Segment Start: PROVIDED DATA

/-! ### Updates of the state -/

/-- The sequencer takes a command: `cmd` is written, no response is pending while it runs (R14, R58). -/
def accept (c : Command) (s : State) : State := { s with cmd := some c, rsp := none }

/-- A request is held on the transport port and the sequencer waits in a phase for its completion (R16, R31). -/
def hold (ph : Phase) (r : BusRequest) (s : State) : State := { s with phase := ph, bus := some r }

/-- A transaction has ended: nothing is outstanding, the history records it (R40, R49). -/
def settle (t : Transaction) (s : State) : State := { s with bus := none, history := s.history ++ [t] }

/-- `respond(v)` (R58, R90): the command has ended, `phase` is back in IDLE, and the transient registers, live only while a
command is in progress, hold no value: no copy of a configuration byte is kept (R13, R14, R16; log 15). At the grain of
events the response is now due and its delivery is a step of its own (R8; log 1); else it is delivered, and HOST waits for it no
longer (R9). -/
def respond (v : Byte) (st : Status) (s : State) : State :=
  { s with
    phase := .idle
    cmd := none
    tmp := none
    idx := none
    rsp := match s.grain with
      | .event => s.rsp
      | .command => some ⟨v, st⟩
    due := match s.grain with
      | .event => some ⟨v, st⟩
      | .command => none
    awaited := match s.grain with
      | .event => s.awaited
      | .command => false }

/-- The response that is due is delivered to HOST, once (R8, R58), and HOST waits for it no longer (R9). -/
def deliver (s : State) : State := { s with rsp := s.due, due := none, awaited := false }

/-- `tmp <- v` (R120). -/
def latchTmp (v : Byte) (s : State) : State := { s with tmp := some v }

/-- `bank_mode <- m` (R81). -/
def cacheMode (m : BankMode) (s : State) : State := { s with bankMode := some m }

/-- `idx <- n`, the construction write in progress (R14, R82). -/
def countPush (n : Nat) (s : State) : State := { s with idx := some (Fin.ofNat 14 n) }

/-- A register that holds no value is read: "the model records a fault and the run supports no claim" (U9 of
93_implementation_defined.md; R26). The record is kept for the whole run. -/
def recordFault (r : UnwrittenRead) (s : State) : State := { s with faults := s.faults ++ [r] }

/-- `initialized <- b` (R83, R85). -/
def setLifecycle (b : Bool) (s : State) : State := { s with initialized := b }

/-! ### Reading a register that may hold no value (R26, U9; log 3)

A register that holds its value reads as it. One that holds none records a fault, and what it reads as is a free value: never a
value the model supplies. -/

/-- What `bank_mode` reads as (R11). -/
def modeOf (s : State) : BankMode :=
  match s.bankMode with
  | some m => m
  | none => Config.unwrittenMode s.faults.length

/-- `bank_mode` has been read; only CONSTRUCT writes it (R11). -/
def noteMode (s : State) : State :=
  match s.bankMode with
  | some _ => s
  | none => recordFault .bankMode s

/-- What `tmp` reads as (R14). -/
def tmpOf (s : State) : Byte :=
  match s.tmp with
  | some x => x
  | none => Config.unwrittenTmp s.faults.length

/-- `tmp` has been read, and holds what it was read as until its command ends. -/
def noteTmp (s : State) : State :=
  match s.tmp with
  | some _ => s
  | none => { recordFault .tmp s with tmp := some (tmpOf s) }

/-- What `idx` reads as (R14). -/
def idxOf (s : State) : Fin 14 :=
  match s.idx with
  | some n => n
  | none => Config.unwrittenIdx s.faults.length

/-- `idx` has been read, and holds what it was read as until the push goes on. -/
def noteIdx (s : State) : State :=
  match s.idx with
  | some _ => s
  | none => { recordFault .idx s with idx := some (idxOf s) }

/-- What `cmd` reads as (R14). -/
def commandOf (s : State) : Command :=
  match s.cmd with
  | some c => c
  | none => encode (Config.unwrittenCommand s.faults.length)

/-- `cmd` has been read, and holds what it was read as until the command ends. -/
def noteCmd (s : State) : State :=
  match s.cmd with
  | some _ => s
  | none => { recordFault .cmd s with cmd := some (commandOf s) }

/-! ### The transport: one transaction -/

/-- One more free byte has been drawn. -/
def advance (s : State) : State := { s with draws := s.draws + 1 }

/-- The free byte the environment answers a read of `a` with, at the present draw (R49; log 5). -/
def freeByte (a : Byte) (s : State) : Byte := Config.oracle s.draws s.history a

/-- What ENV answers a completed `read_byte(a)` with: any byte in the general environment (R49), `P[a]` in the
reference environment (R48). -/
def answer (a : Byte) (s : State) : Byte × State :=
  match s.env with
  | .general => (freeByte a s, advance s)
  | .reference => (Memory.read s.memory a, s)

/-- What a `write_byte(a, v)` that reaches the register space does there: `P[a] <- v` in the reference environment (R48);
in the general environment it is recorded in the history and has no other effect (R49). -/
def absorb (a v : Byte) (s : State) : State :=
  match s.env with
  | .general => s
  | .reference => { s with memory := Memory.write s.memory a v }

/-- ENV's turn at the transport: its own changes of the register space, then how it meets the request. No turn left is
the transport the block trusts, which completes with no ENV step (R47; log 8). A `never` stays for every later
attempt (R169). -/
def takeTurn (s : State) : Completion × State :=
  match s.turns with
  | [] => (.ok, s)
  | t :: rest =>
    (t.completion, { s with
      memory := pokeAll t.pokes s.memory
      turns := if t.completion = .never then ⟨[], .never⟩ :: rest else rest })

/-- How an attempt at one transaction ends: done, failed with `bus_err` seen by the block, or still waiting. -/
inductive Tx (α : Type) where
  | done (x : α) (s : State)
  | failed (s : State)
  | waiting (s : State)

/-- `MemRead(a, 1)`: exactly one `read_byte(a)` (R31, R90). With `TRANSPORT_ERRORS` off a failed read completes as if
nothing had happened and returns a byte the block takes at face value (R152; log 9). -/
def readByte (a : Byte) (s : State) : Tx Byte :=
  match takeTurn (hold .rdPend (.read a) s) with
  | (.ok, s1) => .done (answer a s1).1 (settle (.read a (answer a s1).1) (answer a s1).2)
  | (.busErr _, s1) =>
    if s1.config.transportErrors then .failed (settle (.readFailed a) s1)
    else .done (freeByte a s1) (settle (.read a (freeByte a s1)) (advance s1))
  | (.late, s1) => .waiting s1
  | (.never, s1) => .waiting s1

/-- `MemWrite(a, 1, v)`: exactly one `write_byte(a, v)`, in phase WR_PEND or CFG_PEND (R31, R91, R82). A failed write may
or may not have reached the register space (log 10). -/
def writeByte (ph : Phase) (a v : Byte) (s : State) : Tx Unit :=
  match takeTurn (hold ph (.write a v) s) with
  | (.ok, s1) => .done () (settle (.write a v) (absorb a v s1))
  | (.busErr took, s1) =>
    let s2 := if took then absorb a v s1 else s1
    if s2.config.transportErrors then .failed (settle (.writeFailed a v) s2)
    else .done () (settle (.write a v) s2)
  | (.late, s1) => .waiting s1
  | (.never, s1) => .waiting s1

/-! ### Taking an error (R144): there is no exception entry in this block -/

/-- A command ends in an error: `phase` returns to IDLE and the response carries the status and `rsp_data` 0x00. Nothing
is saved, no mode changes, no further transaction is issued, nothing is latched (R144, R145). -/
def endInError (st : Status) (s : State) : State := respond 0x00 st s

/-! ### The scripts -/

/-- A command begins its first transaction. At the grain of events the acceptance is a step of its own, which ends with the
request issued (R8, R16; log 1); a command in progress goes on. -/
def opening (ph : Phase) (r : BusRequest) (k : State → Host.Outcome State Fault Refusal) (s : State) :
    Host.Outcome State Fault Refusal :=
  if s.phase = .idle ∧ s.grain = .event then .next (hold ph r s) else k s

/-- A command goes on to a later transaction. At the grain of events the transaction before it was a step, which ends with
the next request issued (R8, R16; log 1). -/
def following (ph : Phase) (r : BusRequest) (k : State → Host.Outcome State Fault Refusal) (s : State) :
    Host.Outcome State Fault Refusal :=
  if s.grain = .event then .next (hold ph r s) else k s

/-- The last transaction of a command that ends with a read, and its response, a function of the byte (R90, R121). -/
def lastRead (a : Byte) (post : Byte → Byte) (s : State) : Host.Outcome State Fault Refusal :=
  match readByte a s with
  | .done v s1 => .next (respond (post v) .ok s1)
  | .failed s1 => .next (endInError .transportFailure s1)
  | .waiting s1 => .next s1

/-- The last transaction of a command that ends with a write, and its response 0x00 (R91). -/
def lastWrite (a v : Byte) (s : State) : Host.Outcome State Fault Refusal :=
  match writeByte .wrPend a v s with
  | .done _ s1 => .next (respond 0x00 .ok s1)
  | .failed s1 => .next (endInError .transportFailure s1)
  | .waiting s1 => .next s1

/-- One read, the response a function of the byte (R90, R121). -/
def readScript (a : Byte) (post : Byte → Byte) (s : State) : Host.Outcome State Fault Refusal :=
  opening .rdPend (.read a) (lastRead a post) s

/-- One write, the response 0x00 (R91). -/
def writeScript (a v : Byte) (s : State) : Host.Outcome State Fault Refusal :=
  opening .wrPend (.write a v) (lastWrite a v) s

/-- The write half of a read-modify-write: the byte written is `f(tmp)` (R120). -/
def rmwWriteHalf (a : Byte) (f : Byte → Byte) (s : State) : Host.Outcome State Fault Refusal :=
  lastWrite a (f (tmpOf s)) (noteTmp s)

/-- A read-modify-write from its read half: `[RD a -> tmp ; WR a f(tmp)]` (R120). -/
def rmwReadHalf (a : Byte) (f : Byte → Byte) (s : State) : Host.Outcome State Fault Refusal :=
  match readByte a s with
  | .done v s1 => following .wrPend (.write a (f v)) (rmwWriteHalf a f) (latchTmp v s1)
  | .failed s1 => .next (endInError .transportFailure s1)
  | .waiting s1 => .next s1

/-- A read-modify-write from where the sequencer stands: from the write half in WR_PEND, else from the read half. -/
def rmwScript (a : Byte) (f : Byte → Byte) (s : State) : Host.Outcome State Fault Refusal :=
  match s.phase with
  | .wrPend => rmwWriteHalf a f s
  | .idle | .rdPend | .cfgPend => opening .rdPend (.read a) (rmwReadHalf a f) s

/-- The state with construction write number `n` issued, if there is one and the grain makes that the end of the step (R8, R16;
log 1). -/
def pushPause (ws : List PushWrite) (n : Nat) (s : State) : Option State :=
  match ws, s.grain with
  | w :: _, .event => some (hold .cfgPend (.write w.addr w.data) (countPush n s))
  | _ :: _, .command => none
  | [], _ => none

/-- The construction push from write number `n` on, its request issued or not; after the last write `initialized` is set and
the response given (R82, R83). -/
def pushScript : List PushWrite → Nat → State → Host.Outcome State Fault Refusal
  | [], _, s => .next (respond 0x00 .ok (setLifecycle true s))
  | w :: rest, n, s =>
    match writeByte .cfgPend w.addr w.data (countPush n s) with
    | .done _ s1 =>
      match pushPause rest (n + 1) s1 with
      | some s2 => .next s2
      | none => pushScript rest (n + 1) s1
    | .failed s1 => .next (endInError .transportFailure s1)
    | .waiting s1 => .next s1

/-- The construction push from its first write (R82). -/
def pushFromStart (ws : List PushWrite) (s : State) : Host.Outcome State Fault Refusal :=
  match pushPause ws 0 s with
  | some s1 => .next s1
  | none => pushScript ws 0 s

/-! ### Admission (R86) and operand checks (R143) -/

/-- Why a command other than CONSTRUCT is not admitted: in IDLE it needs `initialized`, and the response of the command before it
delivered; in any other phase the only command the sequencer goes on with is the one it has accepted (R86, R40). -/
def admission (i : Instr) (s : State) : Option Refusal :=
  match s.phase, s.due with
  | .idle, none => if s.initialized then none else some .notInitialized
  | .idle, some _ => some .commandInProgress
  | .rdPend, _ | .wrPend, _ | .cfgPend, _ => if s.cmd = some (encode i) then none else some .commandInProgress

/-- Why CONSTRUCT is not admitted (R86). -/
def constructAdmission (i : Instr) (s : State) : Option Refusal :=
  match s.phase, s.due with
  | .idle, none => if s.initialized then some .alreadyInitialized else none
  | .idle, some _ => some .commandInProgress
  | .rdPend, _ | .wrPend, _ | .cfgPend, _ => if s.cmd = some (encode i) then none else some .commandInProgress

/-- The command is in `cmd`: taken now if the block is IDLE, there already if it is in progress. -/
def present (i : Instr) (s : State) : State :=
  match s.phase with
  | .idle => accept (encode i) s
  | .rdPend | .wrPend | .cfgPend => s

/-- Go on with the cached bank mode (R11). -/
def withMode (k : BankMode → State → Host.Outcome State Fault Refusal) (s : State) : Host.Outcome State Fault Refusal :=
  k (modeOf s) (noteMode s)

Segment End: PROVIDED DATA

[TASK PROMPT]
Write out word for word only the lines from the start of the entries down to the line with "def settle (t", please, including both ends.

[RESPONSE BOX]
/-! ### Updates of the state -/

/-- The sequencer takes a command: `cmd` is written, no response is pending while it runs (R14, R58). -/
def accept (c : Command) (s : State) : State := { s with cmd := some c, rsp := none }

/-- A request is held on the transport port and the sequencer waits in a phase for its completion (R16, R31). -/
def hold (ph : Phase) (r : BusRequest) (s : State) : State := { s with phase := ph, bus := some r }

/-- A transaction has ended: nothing is outstanding, the history records it (R40, R49). -/
def settle (t : Transaction) (s : State) : State := { s with bus := none, history := s.history ++ [t] }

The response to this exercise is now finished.